##### Records for processing #####

-- ==== Sys2Proof/Machine/TableOps.lean ====
section
/-! DEFINITION. Embedding tables: the catalogue, where the rows of a version lie, and what the steps of class 0x04 do when they
retire (R203 to R223). -/

namespace Sys2Proof.Machine

/-- A table of a domain's catalogue. -/
def Dev.table? (d : Dev) (dom id : Nat) : Option Table := d.tables.find? fun t => t.domain == dom && t.id == id

/-- Replace a table of the catalogue. -/
def Dev.setTable (d : Dev) (t : Table) : Dev :=
  { d with tables := d.tables.filter (fun x => !(x.domain == t.domain && x.id == t.id)) ++ [t] }

/-- The CURRENT version of a table (R203). -/
def Table.current (t : Table) : Option Version := t.versions.find? (·.state == .current)

/-- A version of a table by number. -/
def Table.version? (t : Table) (n : W32) : Option Version := t.versions.find? (·.number == n)

/-- Set the plinth to a version: the displaced one is DRAINING (R209). -/
def Table.plinth (t : Table) (n : W32) : Table :=
  { t with versions := t.versions.map fun v =>
      if v.number == n then { v with state := .current }
      else if v.state == .current then { v with state := .draining } else v }

/-- A rehanged version enters its table's catalogue (R203, R216): its number is assigned, and under PUBLISH the plinth is set where the
expected version is CURRENT. The answer: a status, the new number and the CURRENT version before. -/
def Dev.admitVersion (d : Dev) (dom id : Nat) (v : Version) (pub : Bool) (expected : W32) : Dev × Status × W32 × W32 :=
  match d.table? dom id with
  | none => (d, .versionGone, 0, 0)
  | some t =>
    if 8 ≤ t.versions.length then (d, .capacity, 0, 0)
    else
      let n := t.nextVersion
      let old := (t.current.map (·.number)).getD 0
      let t := { t with nextVersion := n + 1, versions := t.versions ++ [{ v with number := n, state := .staged }] }
      if !pub then (d.setTable t, .ok, n, old)
      else if t.current.any fun v => v.number == expected then (d.setTable (t.plinth n), .ok, n, old)
      else (d.setTable t, .conflict, n, old)

/-- The words of a REHANG once the catalogue has answered (R216): with CONFLICT word 1 is the CURRENT version, else the bytes
allocated; word 2 is the rows pruned. The store is no longer the command's. -/
def Dev.versionEntered (d : Dev) (r : SlotRef) (st : Status) (n old : W32) (bytes pruned : Nat) : Dev :=
  if st != .ok && st != .conflict then d.raise r st
  else
    let d := d.modCmd r fun k =>
      { k with freeing := [], work := 0, w0 := BitVec.ofNat 64 n.toNat, w1 := BitVec.ofNat 64 (if st = .conflict then old.toNat else bytes), w2 := BitVec.ofNat 64 pruned }
    if st = .conflict then d.raise r .conflict else d

/-- The 108 bytes of a version in a STEP message (R364, log 11). -/
def Version.record (v : Version) : List Byte :=
  natLe v.number.toNat 4 ++ natLe v.kind 1 ++ natLe v.format 1 ++ natLe v.dim 2 ++ natLe v.rows 4 ++ natLe v.stateKind 1 ++ natLe v.classes.length 1 ++ natLe 0 2 ++
    natLe v.rowsCva 8 ++ natLe v.stride 8 ++ natLe v.popCva 8 ++ natLe v.stateCva 8 ++ natLe v.source.toNat 4 ++ natLe v.remapSa 8 ++
    (List.range 3).flatMap fun i => match v.classes[i]? with
      | some c => natLe c.sa 8 ++ natLe c.format 4 ++ natLe c.rows 4
      | none => List.replicate 16 0

/-- The version of such a record. -/
def versionOfRecord (b : List Byte) : Version :=
  { number := BitVec.ofNat 32 (fieldAt b 0 4), state := .staged, kind := fieldAt b 4 1, format := fieldAt b 5 1, dim := fieldAt b 6 2, rows := fieldAt b 8 4
    stateKind := fieldAt b 12 1, rowsCva := fieldAt b 16 8, stride := fieldAt b 24 8, popCva := fieldAt b 32 8, stateCva := fieldAt b 40 8
    source := BitVec.ofNat 32 (fieldAt b 48 4), remapSa := fieldAt b 52 8
    classes := (List.range (fieldAt b 13 1)).map fun i => { sa := fieldAt b (60 + 16 * i) 8, format := fieldAt b (68 + 16 * i) 4, rows := fieldAt b (72 + 16 * i) 4 } }

/-! ### PUBLISH_TABLE at a table's home (R203, R205, R209 to R211) -/

/-- The version a descriptor describes, where it is well formed (R205). -/
def versionOf (b : List Byte) : Option Version :=
  let rows := fieldAt b 0 4; let dm := fieldAt b 4 2; let kind := fieldAt b 6 1; let f := fieldAt b 7 1
  let cva := fieldAt b 8 8; let stride := fieldAt b 16 8; let pop := fieldAt b 24 8; let st := fieldAt b 32 8; let sk := fieldAt b 40 1
  if decide (1 ≤ rows) && dm % 32 == 0 && decide (32 ≤ dm ∧ dm ≤ 1024) && (kind == 1 || kind == 2) &&
      (if kind = 1 then f == 1 || f == 2 else servingFormat f) && cvaOk cva 32 && stride % 32 == 0 &&
      decide (rowSize kind f dm ≤ stride) && (pop == 0 || cvaOk pop 4) && decide (sk ≤ 3) && (kind == 1 || sk == 0) &&
      (if sk = 0 then st == 0 else cvaOk st 32) && zeros b 41 64
  then some { number := 1, state := .current, kind := kind, rows := rows, dim := dm, format := f, rowsCva := cva, stride := stride
              popCva := pop, stateCva := st, stateKind := sk, source := 0, classes := [], remapSa := 0 }
  else none

/-- The number of the CURRENT version of a table; 0 where there is none. -/
def Dev.currentOf (d : Dev) (dom id : Nat) : W32 := (((d.table? dom id).bind Table.current).map (·.number)).getD 0

/-- CREATE (R209, R210): a free identifier gets version 1, and every member learns its home. -/
def Dev.createTable (d : Dev) (dom id : Nat) (v : Version) : Dev × Status × W32 × W32 :=
  if (d.table? dom id).isSome then (d, .badOperand, 0, 0)
  else
    let t : Table := { domain := dom, id := id, nextVersion := 2, versions := [v], deleting := false, home := d.coll.geoId, bindings := [] }
    ((d.setTable t).tellTable t false, .ok, 1, 0)

/-- A publishing mode goes on where its expected version is CURRENT; else CONFLICT with word 0 the CURRENT version (R210). -/
def Dev.ifExpected (d : Dev) (t : Table) (line : List Byte) (f : W32 → Dev × Status × W32 × W32) : Dev × Status × W32 × W32 :=
  match t.current with
  | some v => if v.number.toNat == fieldAt line 20 4 then f v.number else (d, .conflict, v.number, 0)
  | none => (d, .conflict, 0, 0)

/-- PUBLISH_DESCRIPTOR (R203, R209, R210). -/
def Dev.publishDescriptor (d : Dev) (dom id : Nat) (line : List Byte) (v : Version) : Dev × Status × W32 × W32 :=
  match d.table? dom id with
  | none => (d, .badOperand, 0, 0)
  | some t =>
    d.ifExpected t line fun old =>
      if 8 ≤ t.versions.length then (d, .capacity, 0, 0)
      else
        let n := t.nextVersion
        (d.setTable ({ t with nextVersion := n + 1, versions := t.versions ++ [{ v with number := n, state := .staged }] }.plinth n), .ok, n, old)

/-- PUBLISH_STAGED (R209, R210): a target that is not STAGED is BAD_OPERAND (log 30). -/
def Dev.publishStaged (d : Dev) (dom id : Nat) (line : List Byte) : Dev × Status × W32 × W32 :=
  match d.table? dom id with
  | none => (d, .badOperand, 0, 0)
  | some t =>
    d.ifExpected t line fun old =>
      let n : W32 := BitVec.ofNat 32 (fieldAt line 24 4)
      if (t.version? n).any fun v => v.state == .staged then (d.setTable (t.plinth n), .ok, n, old) else (d, .badOperand, 0, 0)

/-- DELETE (R209, R210): every version is DRAINING; word 1 is the version that was CURRENT. -/
def Dev.deleteTable (d : Dev) (dom id : Nat) : Dev × Status × W32 × W32 :=
  match d.table? dom id with
  | none => (d, .badOperand, 0, 0)
  | some t =>
    (d.setTable { t with deleting := true, versions := t.versions.map fun v => { v with state := .draining } }, .ok, 0, (t.current.map (·.number)).getD 0)
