/-- Execute CTX_OPEN. -/
def execCtxOpen (w : RegWrite) (s : State) : Host.Outcome State Fault Refusal := whenLive (devCtxOpen w) s

/-- The line of a DROP WHOLE (R161), as a front member sends it to a session's owner. -/
def dropLine : List Byte := overlay (overlay (List.replicate 64 0) 0 (natLe 0x0304 2)) 16 [1]

/-- What a context's session holds is released when the context goes (R147, R161): here, or, by a DROP, on the owner; references to
blocks homed elsewhere go back to their homes. -/
def Dev.dropSession (d : Dev) (c : Nat) : Dev :=
  match d.session? c with
  | none => d
  | some s =>
    let d := if s.owner == d.coll.geoId || !d.joined then d else
      d.tellStep .run s.owner ((d.ctx? c).elim 0xFFFF (·.domain)) c ([0, 0] ++ (chunks 8 dropLine).map leNat)
    let drop (d : Dev) (id : Nat) : Dev :=
      match d.block? id with
      | none => d
      | some b =>
        if d.isLocal b.frameSa then d.refBlock id false
        else { d.tellStep .refs (d.homeOf b.summarySa) b.domain 0 (refArgs false b) with blocks := d.blocks.filter (·.id != id) }
    ((s.layers.flatMap (·.blocks)).foldl drop d).closeSession c

/-- CLOSE of context `n` (R69, R147): an ABORT that runs counts the commands that ended in it first (R91). -/
def Dev.ctxClose (d : Dev) (dom n : Nat) : Dev :=
  match d.ctx? n with
  | none => d.ctxResult dom 2 n
  | some c =>
    if c.domain != dom then d.ctxResult dom 2 n
    else if c.slots.any fun s => s.state == .waiting || s.state == .running then d.ctxResult dom 3 n
    else
      let d := (List.range c.slots.length).foldl (fun d i => d.retake { ctx := n, slot := i }) (d.dropSession n)
      (({ d with ctxs := d.ctxs.filter (fun x => x.num != n) }).settle).ctxResult dom 0 n

/-- CTX_CLOSE: the CLOSE of a CTX_CMD write (R68, R69). -/
def devCtxClose (w : RegWrite) (d : Dev) : Dev :=
  onRegister (.ctxClose w) w (fun _ => isCtxCmd 2 w) (fun d => d.ctxClose (pageOf w.reg) (w.fieldOf 31 16)) d

/-- Execute CTX_CLOSE. -/
def execCtxClose (w : RegWrite) (s : State) : Host.Outcome State Fault Refusal := whenLive (devCtxClose w) s

/-- REHOME of context `n` (R69). -/
def Dev.ctxRehome (d : Dev) (dom n : Nat) : Dev :=
  match d.ctx? n with
  | none => d.ctxResult dom 2 n
  | some c =>
    if c.domain != dom then d.ctxResult dom 2 n
    else if !d.portUp (d.ctxArg dom 19 18) then d.ctxResult dom 5 n
    else
      (d.modCtx n fun c => { c with homePort := d.ctxArg dom 19 18, vector := d.ctxArg dom 31 21, msixEn := d.ctxArg dom 20 20 == 1 }).ctxResult dom 0 n

/-- CTX_REHOME: the REHOME of a CTX_CMD write (R68, R69). -/
def devCtxRehome (w : RegWrite) (d : Dev) : Dev :=
  onRegister (.ctxRehome w) w (fun _ => isCtxCmd 3 w) (fun d => d.ctxRehome (pageOf w.reg) (w.fieldOf 31 16)) d

/-- Execute CTX_REHOME. -/
def execCtxRehome (w : RegWrite) (s : State) : Host.Outcome State Fault Refusal := whenLive (devCtxRehome w) s

/-- A CTX_CMD write of any operation: another one sets CODE 0x04 (R68). -/
def Dev.ctxCmd (d : Dev) (w : RegWrite) : Dev :=
  let dom := pageOf w.reg
  if isCtxCmd 1 w then d.ctxOpen dom
  else if isCtxCmd 2 w then d.ctxClose dom (w.fieldOf 31 16)
  else if isCtxCmd 3 w then d.ctxRehome dom (w.fieldOf 31 16)
  else if w.size == 8 || w.offset % 8 == 0 then d.ctxResult dom 4 (w.fieldOf 31 16)
  else d

/-! ### ABORT and the reset of command state (R90 to R94) -/

/-- Media operations of aborted commands: reads not on the media are dropped with their places in the queues, programs lose their
result (R267). -/
def Dev.abortMedia (d : Dev) (rs : List SlotRef) : Dev :=
  d.leaveMedia fun r _ => rs.contains r

/-- Whether a RELEASE or PUBLISH has issued its write: it then completes with that write's outcome (R125, R377). -/
def Cmd.writeIssued (k : Cmd) : Bool :=
  (cmdVerb k == some .release || cmdVerb k == some .publish) && k.started && (decide (0 < k.issued) || k.plan.isEmpty)

/-- Abort one command (R91, R401, R337): a WAITING one completes ABORTED; a RUNNING one issues no further step, and its issued steps
run to their end, but for one that waits for flash (R267). A committed MAP, UNMAP or LOAN_RENEW stands, and so does a RELEASE or
PUBLISH whose write was issued (R125). A MIGRATE whose offer is out asks the Ledger to abandon it (R163). DESIGN CHOICE (log 109): a
duplicate in flight is a WAITING command like any other, and ends with ABORTED and a record of its own. -/
def Dev.abortOne (d : Dev) (r : SlotRef) : Dev :=
  match d.ctx? r.ctx, d.slot? r with
  | none, _ => d
  | _, none => d
  | some c, some s =>
    match s.cmd with
    | none => d
    | some k =>
      if s.state == .waiting then d.complete r .aborted 0 0 0
      else if k.committed || k.writeIssued then d
      else
        let offering := k.remote.any fun a => a.tag == offerTag
        let (front, ctx) := d.frontOf c.num
        let d := if offering then d.sendLedger d.coll.master 4 c.domain ctx d.coll.geoId (fieldAt k.line 17 1) front (((c.session.map (·.offered))).getD 0) else d
        let d := d.cutForwarded r k
        let d := (if k.issued = 0 then d.detach r else d).setTxns (d.vitTxns.filter fun t => !((t.req == .engine r true || t.req == .engine r false) && !t.active))
        let early := offering || k.remote.any fun a => isStep a && a.index == StepKind.stage.code
        if k.started && k.plan.isEmpty then d.modCmd r fun k => { k with cut := if early then some (k.cut.getD .aborted) else k.cut }
        else
          ((d.dropSteps r fun st => st.parked || !st.cold.isEmpty).modCmd r fun k =>
            { k with cut := some (k.cut.getD .aborted), started := true, plan := k.plan.take k.issued }).conclude r

/-- The commands of a scope that an ABORT reaches: all but ABORTs (R90). -/
def Dev.abortScope (d : Dev) (p : Context → Nat → Bool) : List SlotRef :=
  d.ctxs.flatMap fun c => c.held.filterMap fun e =>
    if p c e.1 && !c.isGuest && cmdVerb e.2.2 != some .abort then some { ctx := c.num, slot := e.1 } else none

/-- Abort a list of commands: the WAITING ones first, so that none that an ordering verb holds ends otherwise (R123); then the others,
in the order of their slots. Nothing that they have queued leaves (R92, R320), but what an issued RELEASE or PUBLISH sends (R125). -/
def Dev.abortAll (d : Dev) (rs : List SlotRef) : Dev :=
  let stands (r : SlotRef) : Bool := (d.cmd? r).any fun k => k.committed || k.writeIssued
  let gone := rs.filter fun r => !stands r
  let waits := rs.filter fun r => (d.slot? r).any (·.state == .waiting)
  let runs := rs.filter fun r => !waits.contains r
  (waits ++ runs).foldl (fun d r => d.abortOne r) ((d.purge gone).abortMedia gone)

/-- Whether an ABORT of a domain lies wholly inside another's scope: the same slot, the same context, or the whole domain (R93). -/
def abortInside (a b : Cmd) : Bool :=
  let sa := fieldAt a.line 16 1; let sb := fieldAt b.line 16 1
  sb == 3 || (sa != 3 && fieldAt a.line 20 4 == fieldAt b.line 20 4 && (sb == 2 || (sa == 1 && fieldAt a.line 18 2 == fieldAt b.line 18 2)))

/-- Whether an ABORT that was accepted later lies inside an ABORT's scope and has not ended: it completes no later (R93). -/
def Dev.innerAbort (d : Dev) (c : Context) (k : Cmd) : Bool :=
  d.ctxs.any fun x => x.domain == c.domain && x.held.any fun e =>
    e.2.1.state == .running && cmdVerb e.2.2 == some .abort && e.2.2.duplicateOf.isNone && decide (k.order < e.2.2.order) && abortInside e.2.2 k

/-- An ABORT completes when every command of its scope has its record and no ABORT inside its scope is left (R91, R93): it counts
them. -/
def Dev.abortEnds (d : Dev) (r : SlotRef) : Dev :=
  match d.ctx? r.ctx, d.cmd? r with
  | some c, some k =>
    if k.started && (k.waits.all fun w => (d.cmd? w).isNone) && !d.innerAbort c k then
      let n := (k.waits.filter d.wasAborted).length
      d.complete r .ok (k.w0 + BitVec.ofNat 64 n) (k.w1 + BitVec.ofNat 64 (k.waits.length - n)) 0
    else d
  | _, _ => d

/-- ABORT (R90, R91): it stops its scope when it first runs, and ends when every command of the scope has its record;
the row runs again until then. -/
def devAbort (r : SlotRef) (d : Dev) : Dev :=
  match d.ctx? r.ctx, d.slot? r with
  | some c, some s =>
    match s.cmd with
    | none => d
    | some k =>
      if cmdVerb k != some .abort || s.state != .running then d
      else
        let scope := fieldAt k.line 16 1; let slot := fieldAt k.line 18 2; let ctx := fieldAt k.line 20 4
        let target := d.ctx? ctx
        let mine := target.any (·.domain == c.domain)
        if !k.started && scope != 3 && !mine then d.reject r .accessDenied
        else if !k.started && scope == 1 && target.any (fun t => decide (t.usable ≤ slot)) then d.reject r .badOperand
        else
          let d1 :=
            if k.started then d
            else
              let rs := d.abortScope fun x i => abortCovers c k x i
              (d.modCmd r fun k => { k with started := true, waits := rs }).abortAll rs
          (d1.abortEnds r).settle
  | _, _ => d

/-- Execute ABORT. -/
def execAbort (r : SlotRef) (s : State) : Host.Outcome State Fault Refusal := whenLive (devAbort r) s

/-- Begin a device-wide reset of command state (R94, R62): every command present is aborted, except ABORTs; ACTIVE is set, and
ABORTED counts those that end so at once, and then each that ends so as its steps retire. -/
def Dev.resetCommands (d : Dev) : Dev :=
  let rs := d.abortScope fun _ _ => true
  let d := ({ d with resetActive := true }.setField 0x3008 1 1 1).setField 0x3008 63 32 0
  let d := d.abortAll rs
  d.setField 0x3008 63 32 ((rs.filter d.wasAborted).length % 2 ^ 32)

/-- The reset of command state is over (R94): DONE is set, and the commands that waited run. -/
def Dev.resetEnds (d : Dev) : Dev :=
  (({ d with resetActive := false }).setField 0x3008 1 1 0).setField 0x3008 0 0 1

/-- CMD_RESET GO (R94): discarded while ACTIVE. -/
def Dev.cmdResetGo (d : Dev) : Dev := if d.resetActive then d else d.resetCommands

/-- CMD_RESET: the GO write of CMD_RESET (R94). -/
def devCmdReset (w : RegWrite) (d : Dev) : Dev :=
  onRegister (.cmdReset w) w (fun _ => w.reg == 0x3000 && w.sets 0) Dev.cmdResetGo d

/-- Execute CMD_RESET. -/
def execCmdReset (w : RegWrite) (s : State) : Host.Outcome State Fault Refusal := whenLive (devCmdReset w) s

/-- CMD_RESET_DONE (R94): once the aborted commands have their records, ABORTED counts those that ended so, DONE is set
and the commands that waited run. Commands accepted during the reset stay WAITING until here. The reset of a full image's load ends with the
load (R62). -/
def devCmdResetDone (d : Dev) : Dev :=
  if d.resetActive && !(d.load.phase != .idle && d.load.next.any (!·.partialLoad)) && (d.slotsWhere fun c s => !c.isGuest && s.state == .running && s.cmd.any fun k => cmdVerb k != some .abort).isEmpty then
    d.resetEnds.settle
  else d

/-- Execute CMD_RESET_DONE. -/
def execCmdResetDone (s : State) : Host.Outcome State Fault Refusal := whenLive devCmdResetDone s

end Sys2Proof.Machine
end

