/-- FENCED (R356, R360): a member enters ISOLATED; the master declares lost the member that answered so. -/
def devFenced (m : MemberMsg) (d : Dev) : Dev :=
  if d.coll.state == .formed then (if d.isMaster then d.declareLost m.sender else d.cutOff .isolated)
  else if d.coll.state == .forming || d.coll.role = 1 then d.modColl fun c => { c with state := .isolated }
  else d

/-- Execute FENCED. -/
def execFenced (m : MemberMsg) (s : State) : Host.Outcome State Fault Refusal := whenLive (devFenced m) s

/-- DEPUTY (R359): the new deputy, whose mirror is being copied. -/
def devDeputy (m : MemberMsg) (d : Dev) : Dev :=
  d.fromMember m.sender fun d =>
    match bitmapList m.bitmap with
    | i :: _ =>
      if d.coll.state == .formed && m.sender == d.coll.master && !newer d.coll.epoch m.epoch then
        d.modColl fun c => { c with deputy := i, deputyValid := false, mirrorCopying := true }
      else d
    | [] => d

/-- Execute DEPUTY. -/
def execDeputy (m : MemberMsg) (s : State) : Host.Outcome State Fault Refusal := whenLive (devDeputy m) s

/-- MIRROR_COPY_DONE (R359). -/
def devMirrorCopyDone (d : Dev) : Dev :=
  if d.coll.mirrorCopying then d.modColl fun c => { c with mirrorCopying := false, deputyValid := true } else d

/-- Execute MIRROR_COPY_DONE. -/
def execMirrorCopyDone (s : State) : Host.Outcome State Fault Refusal := whenLive devMirrorCopyDone s

/-! ### Formation (R351, R352, R354, R405) -/

/-- The full image's serial, 0 without one. -/
def Dev.imageSerial (d : Dev) : W64 := (d.image.map (·.serial)).getD 0

/-- JOIN's payload (R364). -/
def Dev.joinPayload (d : Dev) : List Byte :=
  natLe d.imageSerial.toNat 8 ++ natLe d.fw.version.toNat 8 ++ natLe d.acc.reported 1 ++ List.replicate 15 0

/-- JOIN to the 16 FIDs of the group (R351 step 1). -/
def Dev.sendJoins (d : Dev) : Dev :=
  (List.range 16).foldl (fun d m => if m = d.coll.geoId then d else d.sendMember 0x01 (d.fidOf m) 0 0 d.joinPayload) d

/-- A link of a MEMBER is up: formation starts, or its JOIN also goes over the new link (R351). Under a GEO_ID conflict it does not
form. -/
def Dev.startForming (d : Dev) : Dev :=
  if d.coll.role != 1 || d.acc.geoConflict || d.upLinks.isEmpty then d
  else if d.coll.state == .standalone then (d.modColl fun c => { c with state := .forming, joins := [], acks := [], formStart := d.now, members := 0 }).sendJoins
  else if d.coll.state == .forming then d.sendJoins
  else d

/-- The coding plan of a member count (R405): a CODING record that covers it, else the default. -/
def Dev.planFor (d : Dev) (n : Nat) : Nat × Nat :=
  match d.image.bind fun i => i.coding.find? fun c => decide (c.lo ≤ n) && decide (n ≤ c.hi) with
  | some c => (c.k, c.m)
  | none => if n ≤ 3 then (0, 0) else if n ≤ 5 then (3, 1) else if n ≤ 9 then (4, 2) else (6, 4)

/-- The collection is formed (R351, R352): the member count and the plan are fixed. -/
def Dev.formedNow (d : Dev) (members : W16) (master : Nat) (epoch : W16) : Dev :=
  let ms := bitmapList members
  let (k, m) := d.planFor ms.length
  let dep := (ms.find? fun i => decide (master < i)).getD master
  (d.modColl fun c =>
    { c with state := .formed, members := members, lost := 0, rejoining := 0, master := master, epoch := epoch, deputy := dep
             deputyValid := dep != master, planK := k, planM := m, formStart := d.now }).checkFull

/-- A formation that failed (R351, R354). -/
def Dev.formFail (d : Dev) : Dev :=
  (({ d with acc := { d.acc with formFailed := true } }).modColl fun c => { c with state := .formFailed, members := 0 }).checkFull

/-- Whether a JOIN's image, firmware and variant agree with this member's (R351). -/
def Dev.agrees (d : Dev) (j : JoinHeard) : Bool :=
  j.serial == d.imageSerial && j.fwVersion == d.fw.version && j.variant == d.acc.reported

#####

What is needed:
The lines you need are those containing "bytes"; find them in the records and copy them.

Result of the task:
/-- The words of a REHANG once the catalogue has answered (R216): with CONFLICT word 1 is the CURRENT version, else the bytes
def Dev.versionEntered (d : Dev) (r : SlotRef) (st : Status) (n old : W32) (bytes pruned : Nat) : Dev :=
      { k with freeing := [], work := 0, w0 := BitVec.ofNat 64 n.toNat, w1 := BitVec.ofNat 64 (if st = .conflict then old.toNat else bytes), w2 := BitVec.ofNat 64 pruned }
/-- The 108 bytes of a version in a STEP message (R364, log 11). -/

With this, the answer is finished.